5.突然の来訪者
「誰だ!?」
その二人は灰色のローブを身に付けており、一目見ただけで分かる不気味な雰囲気を出していた。
「ソール、何?誰なのこの人達!?」
ソールの声に素早く反応し、同じく振り返るルナ。
「僕にも分からない。でも……」
(これだけは分かる……。多分、この人達、普通の人間じゃない!)
ソールは自らの中で直感をかみ砕く。しかしながら、それはただの直感などではなく、かつて対面した人物と何処か似た気配を、相手に感じたものからだった。
彼は毅然とした態度を取ろうとするが、自然とその表情は緊張で強張り、額には汗が出始めていた。彼の身体は本能的に目の前の相手に対して警戒態勢に入っていた。
「坊や、オレ達はキミに用があるんだ」
男の方が口を開いた。
「いや、正確にはキミが持っている『あるもの』に、だけどね」
(僕が持っている物……?まさか……)
心当たりがあるとしたら、それはもう一つしか思い当たる節がソールにはなかった。彼が意識せずに、その手はズボンのポケットへと寄せられていく。
「い、一体何を狙ってるんですか?それに、あなた達は誰なんですか?」
左腕でルナを自分の身体の後ろに庇うような態勢になりながら、ソールは尋ねる。その声は、微かに震えていた。いくら強気に振舞おうとしても、内に秘めた恐怖心は隠し切れずにいた。
「狙うだなんて人聞きが悪いなぁ。オレ達はただ、渡して欲しいのさ。キミが持っているであろう『時計』をね」
(……やっぱり、狙いはこれなのか)
自分の中である程度の想定をしていたため、ソールの中に驚きはなかった。だが、それがかえって相手の方に悟られたのか、
「ふむ。どうやら心当たりがあるようじゃないか。ならば話が早い。大人しくこちらに渡したまえ」
男はその腕をソールの方へと伸ばしながら、徐々ににじり寄り二人との距離を縮めて行く。すると、公園に立つ外灯で男の顔が見えた。男は赤い髪をしており、不敵な笑みを浮かべていた。

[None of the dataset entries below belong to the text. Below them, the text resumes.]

theorem statusOnly_canonical {s : State} {b st} (h : s.MemCanonical) : (statusOnly s b st).MemCanonical :=
  advanceNR_canonical (h.update rfl)

theorem execSpop_kept {c b n} {s : State} (h : s.MemCanonical) : Kept (execSpop c b n s) := by
  unfold execSpop
  extract_lets s₁ v p key deadline
  have hs₁ : s₁.MemCanonical := settleAtoms_canonical h
  exact ite_kept (kept_next (boundTrap_canonical hs₁)) <|
    ite_kept (ite_kept (kept_next (hs₁.update rfl)) (kept_next (spoolPop_canonical hs₁))) <|
    ite_kept (kept_next (statusOnly_canonical hs₁)) (kept_next (keyedBlock_canonical hs₁))

theorem execSptryPop_kept {c b n} {s : State} (h : s.MemCanonical) : Kept (execSptryPop c b n s) := by
  unfold execSptryPop
  extract_lets s₁ p
  have hs₁ : s₁.MemCanonical := settleAtoms_canonical h
  exact ite_kept (kept_next (boundTrap_canonical hs₁)) <|
    ite_kept (ite_kept (kept_next (hs₁.update rfl)) (kept_next (spoolPop_canonical hs₁)))
      (kept_next (statusOnly_canonical hs₁))

theorem execSptryPush_kept {c b n} {s : State} (h : s.MemCanonical) : Kept (execSptryPush c b n s) := by
  unfold execSptryPush
  extract_lets s₁
  have hs₁ : s₁.MemCanonical := settleAtoms_canonical h
  split
  · exact kept_next (boundTrap_canonical hs₁)
  · exact kept_next (statusOnly_canonical hs₁)
  · exact ite_kept (kept_next (statusOnly_canonical hs₁)) <|
      ite_kept (kept_next (hs₁.update rfl)) (kept_next (statusOnly_canonical (spoolPush_canonical hs₁)))

theorem boxAccess_canonical {s : State} {p send} {k : State → Box → State} (h : s.MemCanonical)
    (hk : ∀ s b, s.MemCanonical → (k s b).MemCanonical) :
    (boxAccess s p send k).MemCanonical := by
  unfold boxAccess
  refine scalarAccess_canonical h fun _ hs₁ => ?_
  extract_lets s₂
  have hs₂ : s₂.MemCanonical := flushLine_canonical hs₁
  split
  · exact boundTrap_canonical hs₂
  · exact scalarChecked_canonical (limitsAcc_canonical hs₂) (fun _ hs₃ => hk _ _ hs₃)

theorem slotAccess_canonical {s : State} {p send} {k : State → State} (h : s.MemCanonical)
    (hk : ∀ s, s.MemCanonical → (k s).MemCanonical) :
    (slotAccess s p send k).MemCanonical :=
  scalarAccess_canonical h hk

theorem putMessage_canonical {s : State} {p b d who} (h : s.MemCanonical) : (putMessage s p b d who).MemCanonical := by
  unfold putMessage
  extract_lets s₁ s₂ s₃
  have hs₃ : s₃.MemCanonical := setHomeWord_canonical (dieWrite_canonical (flushLine_canonical h))
  exact hs₃.update rfl

theorem takeMessage_canonical {s : State} {p b} (h : s.MemCanonical) : (takeMessage s p b).1.MemCanonical := by
  unfold takeMessage
  extract_lets d s₁ key old s₂
  have hs₁ : s₁.MemCanonical := setHomeWord_canonical h
  have hs₂ : s₂.MemCanonical := by
    clear_value s₁
    exact hs₁.update rfl
  clear_value s₂ old
  cases old with
  | nil => exact hs₂
  | cons i old =>
    show State.MemCanonical (if _ then _ else _)
    split
    · exact sextantAdd_canonical hs₂
    · exact hs₂

theorem execMsend_kept {drop c a} {s : State} (h : s.MemCanonical) : Kept (execMsend drop c a s) := by
  unfold execMsend
  refine kept_next (boxAccess_canonical (settleAtoms_canonical h) fun _ _ hs₁ => ?_)
  extract_lets sent
  have hsent (s₂) (hs₂ : s₂.MemCanonical) : (sent s₂).MemCanonical := advanceNR_canonical (hs₂.update rfl)
  refine ite_canonical (slotAccess_canonical hs₁ fun _ hs => hsent _ (putMessage_canonical ?_)) <|
    ite_canonical (hsent _ (setHomeWord_canonical (hs₁.update rfl))) (block_canonical hs₁)
  exact (release_canonical hs).update rfl

theorem execMrecv_kept {c b a} {s : State} (h : s.MemCanonical) : Kept (execMrecv c b a s) := by
  unfold execMrecv
  refine kept_next (boxAccess_canonical (settleAtoms_canonical h) fun s x hs => ?_)
  refine ite_canonical ?_ (ite_canonical (statusOnly_canonical hs) (keyedBlock_canonical hs))
  refine slotAccess_canonical hs fun s hs => ?_
  split
  next hm =>
  extract_lets s₁ word
  have hs₁ : s₁.MemCanonical := acquire_canonical (fst_canonical (takeMessage_canonical hs) hm)
  exact advanceNR_canonical (hs₁.update rfl)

「安心して。大人しく渡してくれれば、危害は加えないわ」
今度は女の方が前に出ながら言い放つ。女の方は青い髪をしており、その顔は男の方とは異なり若干の憂いを感じさせる表情をしていた。
「ソール……」
ぐっ、とソールの腕を両手で掴むルナ。ソールの背に隠れた彼女のその手に込められた力は、不安からか強くなっていく。
(どうする?もし、素直にこれを渡したとして、本当に無事で済むのか?いや、そんな保障は何処にもない。そもそも、相手が何者かも分かっていないんだぞ。それに、今はルナを守らないと……)
あらゆる思考が、ソールの脳裏で蠢いていた。ヒリヒリとした空気の中、それらは中々定まらない。彼は視点をそれぞれの対象へと移すことで精一杯だった。
「……もし、渡さなかったら?」
ソールとて、提示されたそれは簡単に渡してもいいような物ではなかった。恐る恐る、相手に訊く。それに対し男は伸ばした腕を垂れ下げ、落胆する素振りを見せた。
「……そうか。残念ながら、実力行使といこうか」
一旦眼を瞑り、再びゆっくりと見開きながら宣告した。そして、
その手には、炎が灯されていた。